* TASK OBJECTIVE:
Write out again, exactly, the lines of the listing below from the first one through the one that contains "(s.setPending x).engine = s.engine := rfl", and no other lines.

* PROVIDED RECORDS:
_ _ _

-- ==== Sys2Proof/Laws/State.lean ====
section
/-! SUPPORT. What each update of State leaves in each field: one lemma per field and update, true by rfl. -/

namespace Sys2Proof.Machine.State

variable (s : State)

@[simp] theorem setPending_pending (x : List Instr) : (s.setPending x).pending = x := rfl
@[simp] theorem setPending_engine (x : List Instr) : (s.setPending x).engine = s.engine := rfl
@[simp] theorem setPending_straps (x : List Instr) : (s.setPending x).straps = s.straps := rfl
@[simp] theorem setPending_tables (x : List Instr) : (s.setPending x).tables = s.tables := rfl
@[simp] theorem setPending_tracker (x : List Instr) : (s.setPending x).tracker = s.tracker := rfl
@[simp] theorem setPending_exam (x : List Instr) : (s.setPending x).exam = s.exam := rfl
@[simp] theorem setPending_moulds (x : List Instr) : (s.setPending x).moulds = s.moulds := rfl
@[simp] theorem setPending_monitor (x : List Instr) : (s.setPending x).monitor = s.monitor := rfl
@[simp] theorem setPending_suspects (x : List Instr) : (s.setPending x).suspects = s.suspects := rfl
@[simp] theorem setPending_verdict (x : List Instr) : (s.setPending x).verdict = s.verdict := rfl
@[simp] theorem setPending_cond (x : List Instr) : (s.setPending x).cond = s.cond := rfl
@[simp] theorem setPending_lines (x : List Instr) : (s.setPending x).lines = s.lines := rfl
@[simp] theorem setPending_portU (x : List Instr) : (s.setPending x).portU = s.portU := rfl
@[simp] theorem setPending_portD (x : List Instr) : (s.setPending x).portD = s.portD := rfl
@[simp] theorem setPending_stall (x : List Instr) : (s.setPending x).stall = s.stall := rfl
@[simp] theorem setPending_pods (x : List Instr) : (s.setPending x).pods = s.pods := rfl
@[simp] theorem setPending_paths (x : List Instr) : (s.setPending x).paths = s.paths := rfl
@[simp] theorem setPending_trace (x : List Instr) : (s.setPending x).trace = s.trace := rfl

@[simp] theorem setEngine_pending (x : Engine) : (s.setEngine x).pending = s.pending := rfl
@[simp] theorem setEngine_engine (x : Engine) : (s.setEngine x).engine = x := rfl
@[simp] theorem setEngine_straps (x : Engine) : (s.setEngine x).straps = s.straps := rfl
@[simp] theorem setEngine_tables (x : Engine) : (s.setEngine x).tables = s.tables := rfl
@[simp] theorem setEngine_tracker (x : Engine) : (s.setEngine x).tracker = s.tracker := rfl
@[simp] theorem setEngine_exam (x : Engine) : (s.setEngine x).exam = s.exam := rfl
@[simp] theorem setEngine_moulds (x : Engine) : (s.setEngine x).moulds = s.moulds := rfl
@[simp] theorem setEngine_monitor (x : Engine) : (s.setEngine x).monitor = s.monitor := rfl
@[simp] theorem setEngine_suspects (x : Engine) : (s.setEngine x).suspects = s.suspects := rfl
@[simp] theorem setEngine_verdict (x : Engine) : (s.setEngine x).verdict = s.verdict := rfl
@[simp] theorem setEngine_cond (x : Engine) : (s.setEngine x).cond = s.cond := rfl
@[simp] theorem setEngine_lines (x : Engine) : (s.setEngine x).lines = s.lines := rfl
@[simp] theorem setEngine_portU (x : Engine) : (s.setEngine x).portU = s.portU := rfl
@[simp] theorem setEngine_portD (x : Engine) : (s.setEngine x).portD = s.portD := rfl
@[simp] theorem setEngine_stall (x : Engine) : (s.setEngine x).stall = s.stall := rfl
@[simp] theorem setEngine_pods (x : Engine) : (s.setEngine x).pods = s.pods := rfl
@[simp] theorem setEngine_paths (x : Engine) : (s.setEngine x).paths = s.paths := rfl
@[simp] theorem setEngine_trace (x : Engine) : (s.setEngine x).trace = s.trace := rfl

@[simp] theorem setStraps_pending (x : Straps) : (s.setStraps x).pending = s.pending := rfl
@[simp] theorem setStraps_engine (x : Straps) : (s.setStraps x).engine = s.engine := rfl
@[simp] theorem setStraps_straps (x : Straps) : (s.setStraps x).straps = x := rfl
@[simp] theorem setStraps_tables (x : Straps) : (s.setStraps x).tables = s.tables := rfl
@[simp] theorem setStraps_tracker (x : Straps) : (s.setStraps x).tracker = s.tracker := rfl
@[simp] theorem setStraps_exam (x : Straps) : (s.setStraps x).exam = s.exam := rfl
@[simp] theorem setStraps_moulds (x : Straps) : (s.setStraps x).moulds = s.moulds := rfl
@[simp] theorem setStraps_monitor (x : Straps) : (s.setStraps x).monitor = s.monitor := rfl
@[simp] theorem setStraps_suspects (x : Straps) : (s.setStraps x).suspects = s.suspects := rfl
@[simp] theorem setStraps_verdict (x : Straps) : (s.setStraps x).verdict = s.verdict := rfl
@[simp] theorem setStraps_cond (x : Straps) : (s.setStraps x).cond = s.cond := rfl
@[simp] theorem setStraps_lines (x : Straps) : (s.setStraps x).lines = s.lines := rfl
@[simp] theorem setStraps_portU (x : Straps) : (s.setStraps x).portU = s.portU := rfl
@[simp] theorem setStraps_portD (x : Straps) : (s.setStraps x).portD = s.portD := rfl
@[simp] theorem setStraps_stall (x : Straps) : (s.setStraps x).stall = s.stall := rfl
@[simp] theorem setStraps_pods (x : Straps) : (s.setStraps x).pods = s.pods := rfl
@[simp] theorem setStraps_paths (x : Straps) : (s.setStraps x).paths = s.paths := rfl
@[simp] theorem setStraps_trace (x : Straps) : (s.setStraps x).trace = s.trace := rfl

@[simp] theorem setTables_pending (x : Tables) : (s.setTables x).pending = s.pending := rfl
@[simp] theorem setTables_engine (x : Tables) : (s.setTables x).engine = s.engine := rfl
@[simp] theorem setTables_straps (x : Tables) : (s.setTables x).straps = s.straps := rfl
@[simp] theorem setTables_tables (x : Tables) : (s.setTables x).tables = x := rfl
@[simp] theorem setTables_tracker (x : Tables) : (s.setTables x).tracker = s.tracker := rfl
@[simp] theorem setTables_exam (x : Tables) : (s.setTables x).exam = s.exam := rfl
@[simp] theorem setTables_moulds (x : Tables) : (s.setTables x).moulds = s.moulds := rfl
@[simp] theorem setTables_monitor (x : Tables) : (s.setTables x).monitor = s.monitor := rfl
@[simp] theorem setTables_suspects (x : Tables) : (s.setTables x).suspects = s.suspects := rfl
@[simp] theorem setTables_verdict (x : Tables) : (s.setTables x).verdict = s.verdict := rfl
@[simp] theorem setTables_cond (x : Tables) : (s.setTables x).cond = s.cond := rfl
@[simp] theorem setTables_lines (x : Tables) : (s.setTables x).lines = s.lines := rfl
@[simp] theorem setTables_portU (x : Tables) : (s.setTables x).portU = s.portU := rfl
@[simp] theorem setTables_portD (x : Tables) : (s.setTables x).portD = s.portD := rfl
@[simp] theorem setTables_stall (x : Tables) : (s.setTables x).stall = s.stall := rfl
@[simp] theorem setTables_pods (x : Tables) : (s.setTables x).pods = s.pods := rfl
@[simp] theorem setTables_paths (x : Tables) : (s.setTables x).paths = s.paths := rfl
@[simp] theorem setTables_trace (x : Tables) : (s.setTables x).trace = s.trace := rfl

@[simp] theorem setTracker_pending (x : Tracker) : (s.setTracker x).pending = s.pending := rfl
@[simp] theorem setTracker_engine (x : Tracker) : (s.setTracker x).engine = s.engine := rfl
@[simp] theorem setTracker_straps (x : Tracker) : (s.setTracker x).straps = s.straps := rfl
@[simp] theorem setTracker_tables (x : Tracker) : (s.setTracker x).tables = s.tables := rfl
@[simp] theorem setTracker_tracker (x : Tracker) : (s.setTracker x).tracker = x := rfl
@[simp] theorem setTracker_exam (x : Tracker) : (s.setTracker x).exam = s.exam := rfl
@[simp] theorem setTracker_moulds (x : Tracker) : (s.setTracker x).moulds = s.moulds := rfl
@[simp] theorem setTracker_monitor (x : Tracker) : (s.setTracker x).monitor = s.monitor := rfl
@[simp] theorem setTracker_suspects (x : Tracker) : (s.setTracker x).suspects = s.suspects := rfl
@[simp] theorem setTracker_verdict (x : Tracker) : (s.setTracker x).verdict = s.verdict := rfl
@[simp] theorem setTracker_cond (x : Tracker) : (s.setTracker x).cond = s.cond := rfl
@[simp] theorem setTracker_lines (x : Tracker) : (s.setTracker x).lines = s.lines := rfl
@[simp] theorem setTracker_portU (x : Tracker) : (s.setTracker x).portU = s.portU := rfl
@[simp] theorem setTracker_portD (x : Tracker) : (s.setTracker x).portD = s.portD := rfl
@[simp] theorem setTracker_stall (x : Tracker) : (s.setTracker x).stall = s.stall := rfl
@[simp] theorem setTracker_pods (x : Tracker) : (s.setTracker x).pods = s.pods := rfl
@[simp] theorem setTracker_paths (x : Tracker) : (s.setTracker x).paths = s.paths := rfl
@[simp] theorem setTracker_trace (x : Tracker) : (s.setTracker x).trace = s.trace := rfl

_ _ _

* RESULT OF THIS TASK:
-- ==== Sys2Proof/Laws/State.lean ====
section
/-! SUPPORT. What each update of State leaves in each field: one lemma per field and update, true by rfl. -/

namespace Sys2Proof.Machine.State

variable (s : State)

@[simp] theorem setPending_pending (x : List Instr) : (s.setPending x).pending = x := rfl
@[simp] theorem setPending_engine (x : List Instr) : (s.setPending x).engine = s.engine := rfl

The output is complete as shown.